The functions are actually called [`stdev`](https://docs.python.org/3.4/library/statistics.html#statistics.stdev) and [`pstdev`](https://docs.python.org/3.4/library/statistics.html#statistics.pstdev), not using `std` for `standard` as one would expect. I couldn't edit the post as edits need to modify at least 6 chars... – mknaf Jan 06 '17 at 16:00

NPE · Answer 2 · 2013-03-13T15:50:43.370

120

I would put A_Rank et al into a 2D NumPy array, and then use numpy.mean() and numpy.std() to compute the means and the standard deviations:

In [17]: import numpy

In [18]: arr = numpy.array([A_rank, B_rank, C_rank])
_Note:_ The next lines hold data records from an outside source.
/-- Afterwards the ring is disabled, nothing has left flight, and the record waits where the hand-off has room. -/
theorem State.ringDmaFault_effect {s : State} (hi : s.Inv) {n : Nat} (hn : n < 64) :
    (s.ringDmaFault n).mb.inflight = s.mb.inflight ∧ (s.ringDmaFault n).flag MB_RINGREG_EN n = false ∧
      ((s.handedOver 2).length < 1024 → ⟨0x0202, 0, s.now, n, 3, 0, false⟩ ∈ (s.ringDmaFault n).handedOver 2) := by
  have hdown := State.ringDown_inv hi n
  have hnoted : (s.ringDownNoted n).Inv := State.handOff_moves.inv hdown
  obtain ⟨hmb, hregs, hev⟩ := s.ringDmaFault_told n
  refine ⟨?_, ?_, fun hroom => ?_⟩
  · rw [hmb]
    exact (State.deliverOrHold_moves.keep hnoted .phases rfl).symm.trans (State.handOff_moves.keep hdown .phases rfl).symm
  · rw [State.flag, State.rd_of_regs hregs, State.ringDownTold, State.deliverOrHold_rd en_offDelivery hnoted,
      State.ringDownNoted, State.handOff_rd, State.ringDown_en hi]
    rfl
  · have htold : (s.ringDownNoted n).ev = (s.ringDownTold n).ev := State.deliverOrHold_moves.keep hnoted .ev rfl
    rw [State.handedOver, hev, ← htold, State.ringDownNoted, Nat.mod_eq_of_lt (show n < 2 ^ 32 by omega)]
    exact State.handOff_mem (u := 2) hdown hroom

/-! Completions (R61, R64, R71). -/

/-- The completion entry of a decided command. -/
def State.cplEntry (s : State) (c : Cmd) (st : Status) (r0 r1 r2 r3 : Nat) (tm : Option Stamp) : List W32 :=
  cplWords st.code c.tag (b2n (s.ringPhase (s.rd MB_RINGREG_CPL_RING c.ring))) 0 c.ring c.idx [r0, r1, r2, r3] (tm.getD s.now)

theorem State.cplEntry_head (s : State) (c : Cmd) (st : Status) (r0 r1 r2 r3 : Nat) (tm : Option Stamp) :
    (s.cplEntry c st r0 r1 r2 r3 tm)[0]? = some (BitVec.ofNat 32 (st.code * 65536 + c.tag)) := rfl

theorem State.cplEntry_ne_nil (s : State) (c : Cmd) (st : Status) (r0 r1 r2 r3 : Nat) (tm : Option Stamp) :
    s.cplEntry c st r0 r1 r2 r3 tm ≠ [] := List.cons_ne_nil _ _

/-- A command from a staging slot shows its completion there too. -/
def State.mirrored (s : State) (c : Cmd) (entry : List W32) : State := c.slot.elim s fun k => s.putMirror k entry

/-- The mirror is no part of the registers or of the mailbox. -/
theorem State.mirrored_keeps {s : State} (hi : s.Inv) (c : Cmd) (entry : List W32) :
    (s.mirrored c entry).Inv ∧ (s.mirrored c entry).mb = s.mb ∧ ∀ (g : Field) (j : Nat), (s.mirrored c entry).rd g j = s.rd g j := by
  rw [State.mirrored]
  cases c.slot <;> exact ⟨hi, rfl, fun _ _ => rfl⟩

section completion

variable {s : State} {ring idx : Nat} {c : Cmd}

theorem exec_completionWrite_writes (ok : Bool) (hc : s.decidedAt ring idx = some c) (hcompletes : s.completes = true) :
    exec (.completionWrite ring idx ok) s = .next (s.writeCpl c ok) := by
  show execCompletionWrite ring idx ok s = _
  simp [execCompletionWrite, hc, hcompletes]

variable {st : Status} {r0 r1 r2 r3 : Nat} {tm : Option Stamp} (hphase : c.phase = .decided st r0 r1 r2 r3 tm)
include hphase

/-- A completion ring that is full keeps the command in flight, and nothing changes. -/
theorem State.writeCpl_full (ok : Bool) (hacts : s.ringActs (s.rd MB_RINGREG_CPL_RING c.ring) 1 = true)
    (hfull : s.ringFull (s.rd MB_RINGREG_CPL_RING c.ring) = true) : s.writeCpl c ok = s := by
  simp [State.writeCpl, hphase, hacts, hfull]

theorem State.writeCpl_dropped (ok : Bool) (hno : s.ringActs (s.rd MB_RINGREG_CPL_RING c.ring) 1 = false) : s.writeCpl c ok =
    ((s.mirrored c (s.cplEntry c st r0 r1 r2 r3 tm)).unflight c).bump MB_RINGREG_DROP (s.rd MB_RINGREG_CPL_RING c.ring) 1 := by
  simp only [State.writeCpl, hphase, hno, Bool.not_false, if_true]
  cases hslot : c.slot <;> simp only [State.mirrored, hslot] <;> rfl

theorem State.writeCpl_written (hacts : s.ringActs (s.rd MB_RINGREG_CPL_RING c.ring) 1 = true)
    (hreach : s.ringReach (s.rd MB_RINGREG_CPL_RING c.ring) = true)
    (hfull : s.ringFull (s.rd MB_RINGREG_CPL_RING c.ring) = false) : s.writeCpl c true =
      ((s.mirrored c (s.cplEntry c st r0 r1 r2 r3 tm)).ringPush (s.rd MB_RINGREG_CPL_RING c.ring)
        (s.cplEntry c st r0 r1 r2 r3 tm)).unflight c := by
  simp only [State.writeCpl, hphase, hacts, hreach, hfull, Bool.not_true, Bool.or_self, Bool.false_eq_true, if_false]
  cases hslot : c.slot <;> simp only [State.mirrored, hslot] <;> rfl

end completion

theorem satAdd_eq_min (top a b : Nat) : satAdd top a b = min top (a + b) := by
  rw [satAdd]
  split <;> omega

/-- A count of dropped entries saturates at its 24 bits. -/
theorem State.bump_drop {s : State} (hi : s.Inv) (n : Nat) :
    (s.bump MB_RINGREG_DROP n 1).rd MB_RINGREG_DROP n = min 0xFFFFFF (s.rd MB_RINGREG_DROP n + 1) := by
  rw [State.bump, State.rd_wr_same hi rfl, satAdd_eq_min]
  exact Nat.mod_eq_of_lt (show min 0xFFFFFF _ < 2 ^ 24 by omega)

/-- Settles O37: a fetch puts one command in flight and advances CONS, or disables its ring; a completion is written at PROD,
counted as dropped, or waits. -/
theorem fetchTakesAnEntryAndCompletionFreesIt : Obligations.FetchTakesAnEntryAndCompletionFreesIt := by
  unfold Obligations.FetchTakesAnEntryAndCompletionFreesIt
  refine ⟨?fetch, ?fail, ?complete⟩
  case fetch =>
    intro s n ws hi hf hn hloc hlen hsize
    obtain ⟨c, hflight, hring, hidx, hwords, horder, hslot, hknown, hunknown⟩ := State.fetchEntry_takes (s := s) (n := n) hlen
    exact ⟨_, c, exec_commandFetch_fetches ws hf hn hloc, hflight, hring, hidx, hwords, horder, hslot, hknown, hunknown,
      State.fetchEntry_cons hi ws none hsize⟩
  case fail =>
    intro s n hi hf hn
    exact ⟨_, exec_commandFetch_fails hf hn, State.ringDmaFault_effect hi (State.nextRing_lt hn)⟩
  case complete =>
    intro s ring idx ok c st r0 r1 r2 r3 tm hi hc hcompletes hphase
    have hexec := exec_completionWrite_writes ok hc hcompletes
    obtain ⟨hx, hmb, hrd⟩ := State.mirrored_keeps hi c (s.cplEntry c st r0 r1 r2 r3 tm)
    refine ⟨fun hacts hreach hfull hok => ?_, fun hno => ?_, fun hacts hfull => ?_⟩
    · subst hok
      refine ⟨_, hexec.trans (congrArg _ (State.writeCpl_written hphase hacts hreach hfull)), ?_, ?_⟩
      · show (State.ringPush _ _ _).mb.inflight.filter _ = _
        rw [State.ringPush_mb hx, ← hmb]
        rfl
      · show (mget (fun _ => []) (State.ringPush _ _ _).mb.ringMem _)[0]? = _
        rw [← hrd MB_RINGREG_PROD, State.ringPush_entry hx _ (s.cplEntry_ne_nil _ _ _ _ _ _ _)]
        exact s.cplEntry_head _ _ _ _ _ _ _
    · refine ⟨_, hexec.trans (congrArg _ (State.writeCpl_dropped hphase ok hno)), ?_, ?_⟩
      · rw [← hmb]
        rfl
      · rw [State.bump_drop (s := State.unflight _ c) hx, ← hrd MB_RINGREG_DROP]
        rfl
    · rw [hexec, State.writeCpl_full hphase ok hacts hfull]

end Sys2Proof.Machine
end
In [20]: numpy.mean(arr, axis=0)
Out[20]: 
array([ 0.7       ,  2.2       ,  1.8       ,  2.13333333,  3.36666667,
        5.1       ])

In [21]: numpy.std(arr, axis=0)
Out[21]: 
array([ 0.45460606,  1.29614814,  1.37355985,  1.50628314,  1.15566239,
        1.2083046 ])

edited Mar 13 '13 at 15:50

answered Mar 13 '13 at 15:42

NPE

486,780
108
951
1,012

2

the result of numpy.std is not correct. Given these values: 20,31,50,69,80 and put in Excel using STDEV.S(A1:A5) the result is 25,109 NOT 22,45. – Jim Clermonts Oct 01 '15 at 09:28
24

@JimClermonts It has nothing to do with correctness. Whether or not ddof=0 (default, interprete data as population) or ddof=1 (interprete it as samples, i.e. estimate true variance) depends on what you're doing. – runDOSrun Jan 15 '16 at 10:32
20

To further clarify @runDOSrun's point, the Excel function `STDEV.P()` and the Numpy function `std(ddof=0)` calculate the *population* sd, or *uncorrected sample* sd, whilst the Excel function `STDEV.S()` and Numpy function `std(ddof=1)` calculate the *(corrected) sample* sd, which equals sqrt(N/(N-1)) times the population sd, where N is the number of points. See more: https://en.m.wikipedia.org/wiki/Standard_deviation#Corrected_sample_standard_deviation – binaryfunt Apr 09 '16 at 15:56

Alex Riley · Answer 3 · 2017-10-08T10:30:41.827

55

Here's some pure-Python code you can use to calculate the mean and standard deviation.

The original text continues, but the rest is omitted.